##### Study material

/-- A combining-buffer entry with every byte drains as one PushFull 512 cycles after its allocation, and not before (08
R207); a barrier of a core with nothing open is answered at once, with the error of an earlier write for STORE and
FULL, and one that must wait waits (R209 to R211); a split access cancelled before its upper half is issued goes on
with its lower half alone (R214). -/
def Obligations.GateBuffersBarriersAndCancels : Prop :=
  ∀ (s : State) (d : Die) (g : GateN) (a : AgentPort), s.AgentIs d (gateAgent g) a →
    let tgt (e : CbEntry) : AgentId := (s.pad d).repl.home (lineAddr e.line)
    (∀ e, a.cb = [e] → a.rob = [] → a.bars = [] → a.stores = [] → a.dataIn = [] → e.draining = false →
      ((s.pad d).aon.hcycle < e.alloc + 512 → exec (.combiningBufferAge d g e.line) s = .next s) ∧
      (∀ z, e.alloc + 512 ≤ (s.pad d).aon.hcycle → e.be = BitVec.allOnes 64 → a.port.freeTxid = some z →
        (s.pad d).repl.absent (s.pad d).conf.unreach d (tgt e) false = false → 0 < a.port.credits[pkgFold (tgt e)] →
        ∃ t x, exec (.combiningBufferAge d g e.line) s = .next t ∧ s.OnlyPad t d ∧
          ((t.pad d).agent (gateAgent g)).cb = [] ∧ ((t.pad d).agent (gateAgent g)).port.txns = a.port.txns ++ [x] ∧
          x.Stamped (s.pad d).repl (s.pad d).now .pushFull (agent d g.val) (lineAddr e.line) ∧ x.data = e.data ∧
          x.haveData = true ∧ x.credit = true ∧ x.purpose = .drain e.line e.cores ∧
          ((t.pad d).agent (gateAgent g)).port.credits = vmod a.port.credits (pkgFold (tgt e)) (fun k => k - 1))) ∧
    (a.Quiet → ∀ core kind scope ctag,
      let mine : List Txn := a.port.txns.filter fun t => t.purpose.core == some core
      (a.port.txns = [] →
        let err := decide (kind ≠ .load) && (a.core[core]).errPending
        ∃ t, exec (.barrier d g core kind scope ctag) s = .next t ∧ s.OnlyPad t d ∧
          ((t.pad d).agent (gateAgent g)).out = a.out ++ [.barrier ctag core err] ∧
          ((t.pad d).agent (gateAgent g)).bars = [] ∧
          ((t.pad d).agent (gateAgent g)).core = (if err then vmod a.core core fun x => { x with
            errPending := false, barrierErr := true } else a.core) ∧
          (t.pad d).stream = (s.pad d).stream ∧ (t.pad d).folds = (s.pad d).folds) ∧
      (∀ x ∈ mine, x.seq < a.port.nextSeq → kind ≠ .load → x.flit.op = .pushIO → x.comp = none → x.ordered = false →
        ∃ t, exec (.barrier d g core kind scope ctag) s = .next t ∧ s.OnlyPad t d ∧
          ((t.pad d).agent (gateAgent g)).out = a.out ∧
          ((t.pad d).agent (gateAgent g)).bars = [{ core := core, kind := kind, scope := scope, ctag := ctag
                                                    seq := a.port.nextSeq }])) ∧
    (a.Quiet → ∀ lo up ctag core, a.port.txns = [lo, up] → lo.flit.txid ≠ up.flit.txid → lo.purpose = .half ctag core false →
      up.purpose = .half ctag core true → up.phase = .waiting →
      exec (.splitCancel d g ctag) s = .next (s.withAgent d (gateAgent g) { a with port := { a.port with
        txns := [{ lo with purpose := .lowerOnly ctag core }] } }))

/-- A target Stile delivers its oldest access to the device under a tag that is not in use, while fewer than 32 are open;
the device's answer becomes Comp, with the bytes read, or Err DEVICE_ERROR and 0x611; at its abandon limit an access
ends in Err ABANDONED and 0xD02, its tag kept out of use, and an answer that comes later is counted under 0x612 (08
R212, R223, 19 R509). -/
def Obligations.StileServesItsDevice : Prop :=
  ∀ (s : State) (d : Die) (n : StileN) (a : AgentPort) (i : DevAcc), s.AgentIs d (stileAgent n) a →
    let me := portAgent d (stileAgent n)
    let rep (code : BitVec 12) : Report :=
      { code := code, reporter := me, subject := me, addr := some i.flit.addr, atype := i.flit.op.code
        t := (s.pad d).now, detail := 0 }
    let sends (net : Net) (f : Flit) : InjItem := s.agentSends d (stileAgent n) net i.flit.cls f
    (∀ rest tag, a.devQ = i :: rest → a.freeDevTag = some tag → a.devOpen.length < 32 →
      (i.flit.op = .devWrite → i.data.isSome = true) →
      exec (.stileDeviceAccess d n) s = .next (s.withAgent d (stileAgent n) { a with
        devQ := rest, devOpen := a.devOpen ++ [(tag, i)]
        dq := a.dq ++ [{ tag := tag, write := i.flit.op == .devWrite, addr := i.flit.addr, len := i.flit.len
                         data := match i.data with
                           | some x => x.1
                           | none => 0 }] })) ∧
    (∀ tag err data, a.devOpen = [(tag, i)] → a.devDead = [] →
      (err = false → exec (.dr d n tag err data) s = .next ((s.withAgent d (stileAgent n) { a with devOpen := [] }).sends d
        ((if i.flit.op = .devRead then [sends .dat (.dat { op := .dataToReq, src := me, tgt := i.flit.src, txid := i.flit.txid
                                                           payload := keepBytes data (offOf i.flit.addr) i.flit.len.toNat })]
          else []) ++ [sends .rsp (.rsp { op := .comp, src := me, tgt := i.flit.src, txid := i.flit.txid
                                          data := decide (i.flit.op = .devRead) })]))) ∧
      (err = true → ∃ t, exec (.dr d n tag err data) s = .next t ∧ s.OnlyPad t d ∧
        (t.pad d).agent (stileAgent n) = { a with devOpen := [] } ∧ (s.pad d).Filed (t.pad d) (rep 0x611) ∧
        (t.pad d).stream.inj = (s.pad d).stream.inj ++ [sends .rsp (.rsp { op := .err, src := me, tgt := i.flit.src
                                                                           txid := i.flit.txid, ecode := 3 })])) ∧
    (∀ tag, a.devOpen = [(tag, i)] → a.devQ = [] →
      ((s.pad d).now < i.limit → exec (.stileAbandon d n i.flit.src i.flit.txid) s = .next s) ∧
      (i.limit ≤ (s.pad d).now → ∃ t, exec (.stileAbandon d n i.flit.src i.flit.txid) s = .next t ∧ s.OnlyPad t d ∧
        (t.pad d).agent (stileAgent n) = { a with devOpen := [], devDead := a.devDead ++ [(tag, i)] } ∧
        (s.pad d).Filed (t.pad d) (rep 0xD02) ∧
        (t.pad d).stream.inj = (s.pad d).stream.inj ++ [sends .rsp (.rsp { op := .err, src := me, tgt := i.flit.src
                                                                           txid := i.flit.txid, ecode := 2 })])) ∧
    ∀ tag err data, a.devDead = [(tag, i)] → ∃ t, exec (.dr d n tag err data) s = .next t ∧ s.OnlyPad t d ∧
      (t.pad d).agent (stileAgent n) = { a with devDead := [], late := a.late + 1 } ∧ (s.pad d).Filed (t.pad d) (rep 0x612) ∧
      (t.pad d).stream = (s.pad d).stream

##########

### Instructions for the task
What is the number of lines above that contain the word "under"? Answer with that number only.

### Exercise solution
2